This post originally appeared at TomDispatch.
(AP Photo/J. Scott Applewhite)
A top government official with energy
industry holdings
huddles in
secret with oil company executives to work out the details of a
potentially lucrative “national energy policy.” Later, that same
official
steers billions of government dollars to his former oil-field services company. Well-paid elected representatives act with impunity, routinely
trading government contracts and other favors for millions of dollars. Meanwhile, ordinary citizens live in fear of
venal police forces that suck them dry
by charging fees for services,
throwing them in jail when they can’t pay arbitrary fines or
selling their court “debts” to private companies.
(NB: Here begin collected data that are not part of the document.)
-- ==== Sys2Proof/Machine/Sensing.lean ====
section
/-! DEFINITION. The sensing unit (chapter 1): mast, dust monitor and probe records, level events of the water unit, and
the delivery of a SAMPLE frame record by record. -/

namespace Sys2Proof.Machine

/-! ## Masts (R13 to R16) -/

/-- A mast after a speed sample (R13). -/
def Mast.speed (m : Mast) (v decay stale : Nat) : Mast :=
  if m.fresh then
    { m with acc := m.acc - m.acc / 16 + v, gust := max v (m.gust - decay), timer := some stale }
  else { m with acc := 16 * v, gust := v, fresh := true, timer := some stale }

/-- The candidate sector of a direction (R14). -/
def candidateSector (d : Nat) : Sector := ⟨(2 * d + 22) / 45 % 16, Nat.mod_lt _ (by omega)⟩

/-- A mast after a direction sample (R14). -/
def Mast.direction (m : Mast) (d : Nat) : Mast :=
  let k := candidateSector d
  if k = m.sector then { m with pendingSector := none, count := 0 }
  else if m.pendingSector = some k then
    if 3 ≤ m.count + 1 then { m with sector := k, pendingSector := none, count := 0 }
    else { m with count := m.count + 1 }
  else { m with pendingSector := some k, count := 1 }

/-- A speed sample is applied and its gust handed to the cannon unit (R13, R70). -/
def speedSample (m : MastId) (v : Nat) (s : State) : State :=
  let applied := s.updMast m fun x => x.speed v s.settings.gustDecay s.settings.mastStale
  deriveAgain (applied.referring m) applied

/-- A direction sample is applied; a change of sector is handed to the cannon unit (R14, R15, R70). -/
def directionSample (m : MastId) (d : Nat) (s : State) : State :=
  let applied := s.updMast m fun x => x.direction d
  if (applied.mast m).sector = (s.mast m).sector then applied else deriveAgain (applied.referring m) applied

/-- The staleness timer of a mast expires (R16). -/
def mastExpiry (m : MastId) (s : State) : State :=
  raise (.mastStale m ((s.mast m).acc / 16)) (s.updMast m fun x => { x with fresh := false, timer := none })

/-! ## Dust monitors and probes (R18, R19) -/

/-- A dust monitor after a concentration sample (R18). -/
def Dust.sample (d : Dust) (v stale : Nat) : Dust :=
  if d.fresh then { d with acc := d.acc - d.acc / 4 + v, timer := some stale }
  else { acc := 4 * v, fresh := true, timer := some stale }

def dustSample (d : DustId) (v : Nat) (s : State) : State := s.updDust d fun x => x.sample v s.settings.dustStale

/-- The staleness timer of a dust monitor expires (R18). -/
def dustExpiry (d : DustId) (s : State) : State := s.updDust d fun x => { x with fresh := false, timer := none }

/-- A moisture sample sets the probe's value and the zone's moisture estimate (R19). -/
def moistureSample (z : ZoneId) (v : Nat) (s : State) : State :=
  (s.updProbe z fun _ => { value := v, fresh := true, timer := some s.settings.probeStale }).updZone z
    fun x => { x with mest := v }

/-- The staleness timer of a probe expires (R19). -/
def probeExpiry (z : ZoneId) (s : State) : State := s.updProbe z fun x => { x with fresh := false, timer := none }

/-! ## Level events (R123, R124) -/

/-- The cannons in flight whose burst draws from the source (R124). -/
def State.drawingFrom (s : State) (w : SourceId) : List CannonId :=
  s.cannonsWhere fun _ k => k.flying fun b => decide (b.source = w)

/-- A level record of `v` cubic metres: the estimate is replaced, and a metered estimate below the floor closes the
bursts drawing from the source and raises SOURCE-LOW on the way down (R123, R124). -/
def levelEvent (w : SourceId) (v : Nat) (s : State) : State :=
  let e := s.sourceEntry w
  let level := v * 1000
  let told := s.updSource w fun x => { x with estimate := some level }
  if e.metered ∧ level < e.floor then
    let shut := closeAnyOrder (told.drawingFrom w) told
    if (s.source w).estimate.all (e.floor ≤ ·) then raise (.sourceLow w e.kind level) shut else shut
  else told

/-! ## A SAMPLE frame (R8, R9) -/

/-- One usable record, by the role of its source and its channel; a channel the role does not use is ignored, and a
wind direction outside 0–359 is handled as BAD (R8). -/
def applyRecord (role : NodeRole) (r : SampleRecord) (s : State) : State :=
  match role, r.channel with
  | .mast m, 0 => speedSample m (clampInt 600 r.value) s
  | .mast m, 1 => if 0 ≤ r.value ∧ r.value ≤ 359 then directionSample m r.value.toNat s else s
  | .dust d, 0 => dustSample d (clampInt 9999 r.value) s
  | .moisture z, 0 => moistureSample z (clampInt 300 r.value) s
  | .level w, 0 => levelEvent w (clampInt 4000000 r.value) s
  | .quality w, 0 => turbidityRecord w (clampInt 10000 r.value) s
  | .quality w, 1 => conductivityRecord w (clampInt 200000 r.value) s
  | _, _ => s

/-- The records of a SAMPLE frame in payload order, each applied completely, its capacity events with it, before the
next is taken; BAD records and unknown qualities are discarded (R8). -/
def applyRecords (role : NodeRole) (rs : List SampleRecord) (s : State) : State :=
  rs.foldl (fun s r => if r.usable then settle (applyRecord role r s) else s) s

/-! ## The rows of the three staleness timers -/

/-- The staleness timer of a mast expires (R16). -/
def execMastStalenessExpiry (m : MastId) (s : State) : Host.Outcome State Fault Refusal :=
  .next (stepOf (fun s => if (s.mast m).timer.isSome then mastExpiry m s else s) s)

/-- The staleness timer of a dust monitor expires (R18). -/
def execDustStalenessExpiry (d : DustId) (s : State) : Host.Outcome State Fault Refusal :=
  .next (stepOf (fun s => if (s.dust d).timer.isSome then dustExpiry d s else s) s)

/-- The staleness timer of a probe expires (R19). -/
def execProbeStalenessExpiry (z : ZoneId) (s : State) : Host.Outcome State Fault Refusal :=
  .next (stepOf (fun s => if (s.probe z).timer.isSome then probeExpiry z s else s) s)

end Sys2Proof.Machine
end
Sometimes the police just take
people’s life savings leaving them with no recourse whatsoever. Sometimes they
steal and deal drugs on the side. Meanwhile, the country’s infrastructure crumbles. Bridges
collapse or take
a quarter-century to fix after a natural disaster, or (despite millions spent) turn out
not to be fixed at
all. Many citizens regard their government at all levels with a weary
combination of cynicism and contempt. Fundamentalist groups respond by
calling for a return to religious values and the
imposition of religious law.
What country is this? Could it be Nigeria or some other
kleptocratic
developing state? Or post-invasion Afghanistan where Ahmed Wali Karzai,
CIA asset and brother of the US-installed president Hamid Karzai,
made many millions on the opium trade (which the US was ostensibly trying to suppress), while his brother Mahmoud raked in
millions more from the fraud-ridden Bank of Kabul? Or could it be Mexico, where the actions of both the government and drug cartels have
created perhaps the world’s first narco-terrorist state?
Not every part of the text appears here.